La valeur thérapeutique des occupations

OPINIONS / Un soir par semaine, ma grand-maman et moi discutons par téléphone pour prendre mutuellement de nos nouvelles.


Dernièrement, j’ai reçu son appel à une heure inhabituelle. Avec une certaine détresse dans la voix, elle me confie alors qu’elle n’a plus de laine pour continuer ses tricots. Devant cette situation, certains pourraient y voir une réaction excessive. Or, pour moi, en tant que petite-fille et ergothérapeute, il s’agissait d’une urgence! Confinée à son domicile, ma grand-maman n’avait plus accès à l’une des occupations qui contribue à son bien-être, particulièrement en ce temps d’isolement.

Pouvoir des occupations

Encore aujourd’hui, en dépit de sa pertinence, la vision ergothérapique de l’être humain en tant qu’être occupationnel demeure peu connue. Le concept d’ergothérapie vient des termes grecs ergon (qui signifie «activité») et therapia (qui signifie «soin»). L’engagement dans des occupations significatives est ainsi défini comme un besoin fondamental de l’être humain (Polatajko, Davis et al., 2013). En effet, tout individu accomplit des occupations (ex.: se nourrir) à travers la réalisation d’activités (ex.: choisir les aliments qui composent le repas, goûter les textures des aliments, préparer le repas) et au sein de différents contextes (ex.: s’alimenter seul[e] ou en famille), qui contribuent à sa santé et son bien-être. En somme, le degré de réalisation et de satisfaction relatif aux occupations accomplies définit la valeur et le sens donné à sa vie.

Parmi l’éventail des enjeux révélés par la pandémie liée à la COVID-19, le fait d’être privé de réaliser une occupation significative frappe durement les populations vulnérables, notamment les aînés. La situation sanitaire actuelle est l’occasion pour chacun(e) de réfléchir à l’importance des occupations (et du choix de celles-ci) accomplies pour sa santé et son bien-être. Les occupations changent, évoluent, mais l’objectif demeure le même: l’accomplissement de soi pour son bien-être et celui d’autrui. Or, actuellement, les aînés vivent plusieurs privations occupationnelles (ex.: contacts sociaux limités), qui mettent leur santé et leur bien-être à rude épreuve.

L’importance de la participation occupationnelle

La maltraitance organisationnelle au sein du réseau de la santé et des services sociaux, c’est-à-dire toute situation préjudiciable créée ou tolérée par les procédures d’organisations responsables d’offrir des soins ou des services de tous types, qui compromet l’exercice des droits et libertés des personnes, fut récemment dévoilée au grand jour.
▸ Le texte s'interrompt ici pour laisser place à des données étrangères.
-- ==== Sys2Proof/Machine/EngineOps.lean ====
section
/-! DEFINITION. The issue of one port engine instruction: its loads and stores (R237, R238, R245, R246, R253, R257), its
effect (R282-R295), traps (R297-R300), the lock (R290), breakpoints and deferred halts (R511-R514). -/

namespace Sys2Proof.Machine

/-- What a load or a store of an engine comes to. -/
inductive EngAcc where
  | val (v : Word) (s : State)
  | trap (cause : Nat) (s : State)
  /-- it waits (R245, R258, R293) -/
  | stall

/-- What an instruction comes to. -/
inductive EngStep where
  | go (s : State)
  | trap (cause : Nat) (nn : Byte) (s : State)
  | dark (s : State)
  | stall

/-- The trap causes of R297. -/
abbrev trapILLEGAL : Nat := 1
abbrev trapADDR : Nat := 2
abbrev trapLOCK : Nat := 3
abbrev trapWDOG : Nat := 4
abbrev trapECC : Nat := 5
abbrev trapMODE : Nat := 6
abbrev trapTIME : Nat := 7
abbrev trapSOFT : Nat := 8

/-- Another engine holds the cluster lock (R290). -/
def lockedOut (s : State) (n : Fin 12) (e : Fin 14) : Bool :=
  match (s.cl n).lock with
  | none => false
  | some h => decide (h ≠ e)

def holdsLock (s : State) (n : Fin 12) (e : Fin 14) : Bool := decide ((s.cl n).lock = some e)

/-- STAT of a pacer (R245). -/
def pacerStat (p : Pacer) : Word :=
  bitW p.tx.isNone 15 ||| bitW p.rx.isSome 14 ||| bitW p.out.isSome 13 ||| bitW p.ovr 12 ||| bitW p.und 11 |||
  bitW p.qerr 10 ||| bitW p.ferr 9

/-- A read of STAT by the owner clears its events (R245). -/
def clearPacerStat (p : Pacer) : Pacer := { p with ovr := false, und := false, qerr := false, ferr := false }

def pacerMode (p : Pacer) : Nat := fld p.cfg 15 14

/-- A new period: at the next period boundary in PWM mode, else at once, from which the tick grid counts (R244). -/
def setPer (now : Nat) (v : BitVec 32) (p : Pacer) : Pacer :=
  if pacerMode p = 3 then { p with nextPer := some v } else { p with per := v, grid := now, nextTick := 0 }

/-- A new count or high time: at the next period boundary in PWM mode, else at once (R244). -/
def setCnt (v : BitVec 32) (p : Pacer) : Pacer :=
  if pacerMode p = 3 then { p with nextCnt := some v } else { p with cnt := v }

/-- The line level a pacer holds while it shifts nothing: the clock's idle level, the async line at 1 (R244). -/
def idlePacer (p : Pacer) : Pacer :=
  if pacerMode p = 1 then
    { p with clkOut := bitOf p.cfg 6, dataOut := if fld p.cfg 13 12 = 2 then true else p.dataOut }
  else p

/-- Bits of a word in the order in which they are shifted (R244, R245). -/
def shiftBits (cfg v : Word) : List Bool :=
  let n := fld cfg 11 8 + 1
  let l := (List.range n).map fun i => bitOf v i
  if bitOf cfg 7 then l else l.reverse

/-- A word enters the shift register (R244): asynchronous with its start and stop bits; a synchronous pacer with CPHA 0
puts out its first bit. -/
def loadShift (v : Word) (x : Pacer) : Pacer :=
  let bits := shiftBits x.cfg v
  if fld x.cfg 13 12 = 2 then
    { x with out := some ([false] ++ bits ++ (if bitOf x.cfg 6 then [true, true] else [true])) }
  else { x with out := some bits, dataOut := if bitOf x.cfg 5 then x.dataOut else (bits.head?).getD true }

/-- A word enters the transmit buffer, from which an empty shift register of SHIFT mode takes it (R244, R245). -/
def txPut (v : Word) (x : Pacer) : Pacer :=
  if pacerMode x = 1 ∧ x.out.isNone then loadShift v x else { x with tx := some v }

/-- A load from a pacer word by its owner (R245). -/
def pacerLoad (s : State) (n : Fin 12) (p : Fin 16) (w : Nat) : EngAcc :=
  let x := s.pacer n p
  match w with
  | 0 => .val x.cfg s
  | 1 => .val x.pins s
  | 2 => .val (x.per.extractLsb' 16 16) s
  | 3 => .val (x.per.extractLsb' 0 16) s
  | 4 => .val (pacerStat x) (s.updPacer n p clearPacerStat)
  | 5 => match x.rx with
    | none => .stall
    | some v => .val v (s.updPacer n p fun x => { x with rx := none })
  | 6 => .val (x.cnt.extractLsb' 16 16) (s.updPacer n p fun x => { x with cntL := x.cnt.extractLsb' 0 16 })
  | _ => .val x.cntL s

/-- A store to a pacer word by its owner (R245). -/
def pacerStore (s : State) (n : Fin 12) (p : Fin 16) (w : Nat) (v : Word) : EngAcc :=
  let x := s.pacer n p
  let per := x.nextPer.getD x.per
  let cnt := x.nextCnt.getD x.cnt
  let lo (d : BitVec 32) : Word := d.extractLsb' 0 16
  let hi (d : BitVec 32) : Word := d.extractLsb' 16 16
  match w with
  | 0 =>
    .val 0 (s.updPacer n p fun x =>
      let y := { x with cfg := v &&& 0xFFE0 }
      if fld v 15 14 = pacerMode x then y else idlePacer { stopPacer y with cfg := v &&& 0xFFE0, grid := s.now, nextTick := 0 })
  | 1 => .val 0 (s.updPacer n p fun x => { x with pins := v &&& 0xFFF0 })
  | 2 => .val 0 (s.updPacer n p (setPer s.now (v ++ lo per)))
  | 3 => .val 0 (s.updPacer n p (setPer s.now (hi per ++ v)))
  | 5 => if x.tx.isSome then .stall else .val 0 (s.updPacer n p (txPut v))
  | 6 => .val 0 (s.updPacer n p (setCnt (v ++ lo cnt)))
  | 7 => .val 0 (s.updPacer n p (setCnt (hi cnt ++ v)))
  | _ => .val 0 s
Elle nous amène à porter un regard critique sur la manière dont les structures sociétales et leur mode de fonctionnement actualisent (ou non) nos valeurs telles que la dignité et la bientraitance.

Devant la volonté gouvernementale de revoir l’organisation des centres d’hébergement et de soins de longue durée, la valeur thérapeutique des occupations doit être rappelée afin de soutenir le rétablissement de l’équilibre occupationnel (c’est-à-dire la distribution satisfaisante des activités accomplies au quotidien) grandement fragilisé des aînés. Leur participation à des occupations importantes et porteuses de sens pour eux est une clé indispensable à l’amélioration de leurs conditions de vie.

Plusieurs aînés appréhendent l’automne prochain avec l’évolution de la situation sanitaire. Chacune et chacun de nous doivent prendre part aux efforts préventifs visant à soutenir la participation occupationnelle des aînés, peu importe leur milieu de vie. Utilisez la lunette occupationnelle afin de réfléchir aux petits gestes qui peuvent faire une différence auprès de vos proches aînés. Vous serez à même de le constater: le soutien apporté dans la réalisation d’une occupation qui compte pour eux sera l’un de vos plus beaux cadeaux.

Ce peut être aussi simple que de procurer des pelotes de laine. Ma grand-maman en était ravie et mon cœur de petite-fille, soulagé.

Mélanie Ruest, ergothérapeute et stagiaire postdoctorale à l’Université du Québec à Trois-Rivières (UQTR),

Marie-Josée Drolet, ergothérapeute, éthicienne et professeure à l’UQTR, 

Marie-Michèle Lord, ergothérapeute et professeure à l’UQTR, 

Chantal Viscogliosi, ergothérapeute et professeure à l’Université de Sherbrooke,

Chantal Pinard, ergothérapeute et agente de recherche à l’Université du Québec à Trois-Rivières.